1. Key Concepts and Formulas

• Quadratic Polynomial and Roots: A quadratic polynomial with roots $x_1$ and $x_2$ can be written as $f(x) = A(x - x_1)(x - x_2)$, where $A$ is a non-zero constant.
• Factor Theorem: If $r$ is a root of a polynomial $f(x)$, then $(x - r)$ is a factor of $f(x)$.
• Sum of Roots: For a quadratic polynomial $ax^2 + bx + c = 0$, the sum of the roots is given by $-\frac{b}{a}$. In the form $A(x-x_1)(x-x_2)$, the sum of the roots is simply $x_1 + x_2$.

2. Step-by-Step Solution

Step 1: Expressing the Quadratic Polynomial using the Given Root

• What and Why: We are given that $f(x)$ is a quadratic polynomial and one of its roots is $-1$. We want to express $f(x)$ in terms of this root and an unknown root using the Factor Theorem.
• Action: Let the other root of $f(x) = 0$ be $\beta$. Then, we can write $f(x)$ as: $f(x) = A(x - (-1))(x - \beta)$ $f(x) = A(x + 1)(x - \beta) \quad \text{... (Equation 1)}$ Here, $A$ is a non-zero constant.

Step 2: Using the Given Condition to Find the Unknown Root

• What and Why: We are given the condition $f(-2) + f(3) = 0$. We will substitute $x = -2$ and $x = 3$ into the expression for $f(x)$ and use the given condition to solve for the unknown root $\beta$.
• Action:
  • First, calculate $f(-2)$ by substituting $x = -2$ into Equation 1: $f(-2) = A((-2) + 1)((-2) - \beta)$ $f(-2) = A(-1)(-2 - \beta)$ $f(-2) = A(2 + \beta) \quad \text{... (Equation 2)}$
  • Next, calculate $f(3)$ by substituting $x = 3$ into Equation 1: $f(3) = A(3 + 1)(3 - \beta)$ $f(3) = A(4)(3 - \beta)$ $f(3) = A(12 - 4\beta) \quad \text{... (Equation 3)}$
  • Now, substitute Equation 2 and Equation 3 into the given condition $f(-2) + f(3) = 0$: $A(2 + \beta) + A(12 - 4\beta) = 0$
  • Since $A \neq 0$, divide the entire equation by $A$: $(2 + \beta) + (12 - 4\beta) = 0$
  • Combine like terms: $14 - 3\beta = 0$
  • Solve for $\beta$: $3\beta = 14$ $\beta = \frac{14}{3}$
  • Therefore, the second root of $f(x) = 0$ is $\frac{14}{3}$.

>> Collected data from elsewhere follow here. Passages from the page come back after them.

-- ==== Sys2Proof/Laws/TrunkScan.lean ====
section
/-! SUPPORT. What the operations of Machine/Scan.lean leave alone: the queue and the instant, and the memory or its canonical form. -/

namespace Sys2Proof.Machine

set_option linter.all false

@[simp] theorem State.setSeg_trunk (n : Nat) (f : Seg → Seg) (s : State) : (State.setSeg n f s).trunk = s.trunk := by simp [State.setSeg]
@[simp] theorem State.echoSkip_trunk (n : Nat) (s : State) : (State.echoSkip n s).trunk = s.trunk := by simp [State.echoSkip]
@[simp] theorem State.endSent_trunk (n p ts : Nat) (sige : Word) (scw sam : Nat) (s : State) : (State.endSent n p ts sige scw sam s).trunk = s.trunk := by simp [State.endSent]
@[simp] theorem State.endLane_trunk (n : Nat) (s : State) : (State.endLane n s).trunk = s.trunk := by simp [State.endLane]
@[simp] theorem State.endPass_trunk (s : State) : (State.endPass s).trunk = s.trunk := by simp [State.endPass]
@[simp] theorem State.anchorAt_trunk (a : Nat) (s : State) : (State.anchorAt a s).trunk = s.trunk := by simp [State.anchorAt]
@[simp] theorem State.anchorComp_trunk (s : State) : (State.anchorComp s).trunk = s.trunk := by simp [State.anchorComp]
@[simp] theorem State.blockStart_trunk (s : State) : (State.blockStart s).trunk = s.trunk := by simp [State.blockStart]
@[simp] theorem State.scanStart_trunk (s : State) : (State.scanStart s).trunk = s.trunk := by simp [State.scanStart]
@[simp] theorem State.scanAnchor_trunk (s : State) : (State.scanAnchor s).trunk = s.trunk := by
  simp only [State.scanAnchor]; (repeat' split) <;> simp
@[simp] theorem State.freezeFlip_trunk (s : State) : (State.freezeFlip s).trunk = s.trunk := by simp [State.freezeFlip]
@[simp] theorem State.nextFlip_trunk (s : State) : (State.nextFlip s).trunk = s.trunk := by simp [State.nextFlip]
@[simp] theorem State.afterFlip_trunk (first : Bool) (s : State) : (State.afterFlip first s).trunk = s.trunk := by simp [State.afterFlip]
@[simp] theorem State.flipSwap_trunk (info : FrameInfo) (f : Nat) (s : State) : (State.flipSwap info f s).trunk = s.trunk := by simp [State.flipSwap]
@[simp] theorem State.flipSets_trunk (old : Nat → Nat) (s : State) : (State.flipSets old s).trunk = s.trunk := by simp [State.flipSets]
@[simp] theorem State.flipPcdiv_trunk (s : State) : (State.flipPcdiv s).trunk = s.trunk := by
  simp only [State.flipPcdiv]; (repeat' split) <;> simp
@[simp] theorem State.flipPace_trunk (retrain restart : Bool) (f ts : Nat) (s : State) : (State.flipPace retrain restart f ts s).trunk = s.trunk := by simp [State.flipPace]
@[simp] theorem State.flipBeam_trunk (s : State) : (State.flipBeam s).trunk = s.trunk := by
  simp only [State.flipBeam]; (repeat' split) <;> simp
@[simp] theorem State.flipTaken_trunk (info : FrameInfo) (f : Nat) (s : State) : (State.flipTaken info f s).trunk = s.trunk := by simp [State.flipTaken]
@[simp] theorem State.flipMissed_trunk (s : State) : (State.flipMissed s).trunk = s.trunk := by
  simp only [State.flipMissed]; (repeat' split) <;> simp
@[simp] theorem State.flipInstant_trunk (s : State) : (State.flipInstant s).trunk = s.trunk := by
  simp only [State.flipInstant]; (repeat' split) <;> simp
@[simp] theorem State.pushWindow_trunk (s : State) : (State.pushWindow s).trunk = s.trunk := by simp [State.pushWindow]
@[simp] theorem State.frameStart_trunk (p : Nat) (show_ : Show) (lines : Bool) (s : State) : (State.frameStart p show_ lines s).trunk = s.trunk := by simp [State.frameStart]
@[simp] theorem State.freezePass_trunk (p : Nat) (lines : Bool) (s : State) : (State.freezePass p lines s).trunk = s.trunk := by simp [State.freezePass]
@[simp] theorem State.passUnder_trunk (s : State) : (State.passUnder s).trunk = s.trunk := by simp [State.passUnder]
@[simp] theorem State.passTake_trunk (lines : Bool) (s : State) : (State.passTake lines s).trunk = s.trunk := by simp [State.passTake]
@[simp] theorem State.passInject_trunk (s : State) : (State.passInject s).trunk = s.trunk := by
  simp only [State.passInject]; (repeat' split) <;> simp
@[simp] theorem State.passBegin_trunk (s : State) : (State.passBegin s).trunk = s.trunk := by simp [State.passBegin]
@[simp] theorem State.retrainLanes_trunk (s : State) : (State.retrainLanes s).trunk = s.trunk := by simp [State.retrainLanes]
@[simp] theorem State.retrainFail_trunk (r : Retrain) (s : State) : (State.retrainFail r s).trunk = s.trunk := by simp [State.retrainFail]
@[simp] theorem State.retrainCheck_trunk (s : State) : (State.retrainCheck s).trunk = s.trunk := by
  simp only [State.retrainCheck]; (repeat' split) <;> simp
@[simp] theorem State.openRetrain_trunk (r : Retrain) (s : State) : (State.openRetrain r s).trunk = s.trunk := by simp [State.openRetrain]
@[simp] theorem State.stopNow_trunk (s : State) : (State.stopNow s).trunk = s.trunk := by simp [State.stopNow]
@[simp] theorem State.passStart_trunk (s : State) : (State.passStart s).trunk = s.trunk := by
  simp only [State.passStart]; (repeat' split) <;> simp
@[simp] theorem State.underrun_trunk (n line pixel : Nat) (s : State) : (State.underrun n line pixel s).trunk = s.trunk := by simp [State.underrun]
@[simp] theorem State.lockBack_trunk (n : Nat) (s : State) : (State.lockBack n s).trunk = s.trunk := by simp [State.lockBack]
@[simp] theorem State.laneUp_trunk (n : Nat) (s : State) : (State.laneUp n s).trunk = s.trunk := by simp [State.laneUp]
@[simp] theorem State.backHeard_trunk (n : Nat) (s : State) : (State.backHeard n s).trunk = s.trunk := by simp [State.backHeard]
@[simp] theorem State.judgeSubst_trunk (n : Nat) (s : State) : (State.judgeSubst n s).trunk = s.trunk := by simp [State.judgeSubst]
@[simp] theorem State.markWindow_trunk (n : Nat) (fseq : Half) (f : Nat × Nat → Nat × Nat) (s : State) : (State.markWindow n fseq f s).trunk = s.trunk := by simp [State.markWindow]
@[simp] theorem State.echoMsg_trunk (n : Nat) (fseq : Half) (nsub : Nat) (crc : Word) (s : State) : (State.echoMsg n fseq nsub crc s).trunk = s.trunk := by
  simp only [State.echoMsg]; (repeat' split) <;> simp
@[simp] theorem State.echoDeadline_trunk (s : State) : (State.echoDeadline s).trunk = s.trunk := by
  simp only [State.echoDeadline]
  refine iter_trunk _ (fun k s => ?_) _ _
  (repeat' split) <;> simp
@[simp] theorem State.echoLost_trunk (n : Nat) (s : State) : (State.echoLost n s).trunk = s.trunk := by
  simp only [State.echoLost]; (repeat' split) <;> simp
@[simp] theorem State.retrainTimeout_trunk (s : State) : (State.retrainTimeout s).trunk = s.trunk := by
  simp only [State.retrainTimeout]; (repeat' split) <;> simp
@[simp] theorem State.retrainAnchor_trunk (s : State) : (State.retrainAnchor s).trunk = s.trunk := by
  simp only [State.retrainAnchor]; (repeat' split) <;> simp
@[simp] theorem State.limpStart_trunk (p ts : Nat) (first : Bool) (s : State) : (State.limpStart p ts first s).trunk = s.trunk := by simp [State.limpStart]
@[simp] theorem State.limpPass_trunk (s : State) : (State.limpPass s).trunk = s.trunk := by simp [State.limpPass]

end Sys2Proof.Machine
end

Step 3: Calculating the Sum of the Roots

• What and Why: We have identified both roots of $f(x) = 0$ as $x_1 = -1$ and $x_2 = \frac{14}{3}$. We now calculate their sum to answer the question.
• Action: Add the two roots together: $\text{Sum of roots} = (-1) + \left(\frac{14}{3}\right)$ $\text{Sum of roots} = -\frac{3}{3} + \frac{14}{3}$ $\text{Sum of roots} = \frac{14 - 3}{3}$ $\text{Sum of roots} = \frac{11}{3}$

3. Tips and Common Mistakes

• Don't Forget the Leading Coefficient 'A': Always include the constant $A$ in the factored form of a polynomial.
• Correct Factored Form: Remember that if $r$ is a root, the factor is $(x-r)$.
• Algebraic Precision: Be careful with signs and calculations.

4. Summary

We expressed the quadratic polynomial $f(x)$ in terms of its roots, using the given root $-1$ and an unknown root $\beta$. We then used the condition $f(-2) + f(3) = 0$ to solve for $\beta$, obtaining $\beta = \frac{14}{3}$. Finally, we calculated the sum of the roots as $-1 + \frac{14}{3} = \frac{11}{3}$.

The final answer is \boxed{\frac{11}{3}}, which corresponds to option (A).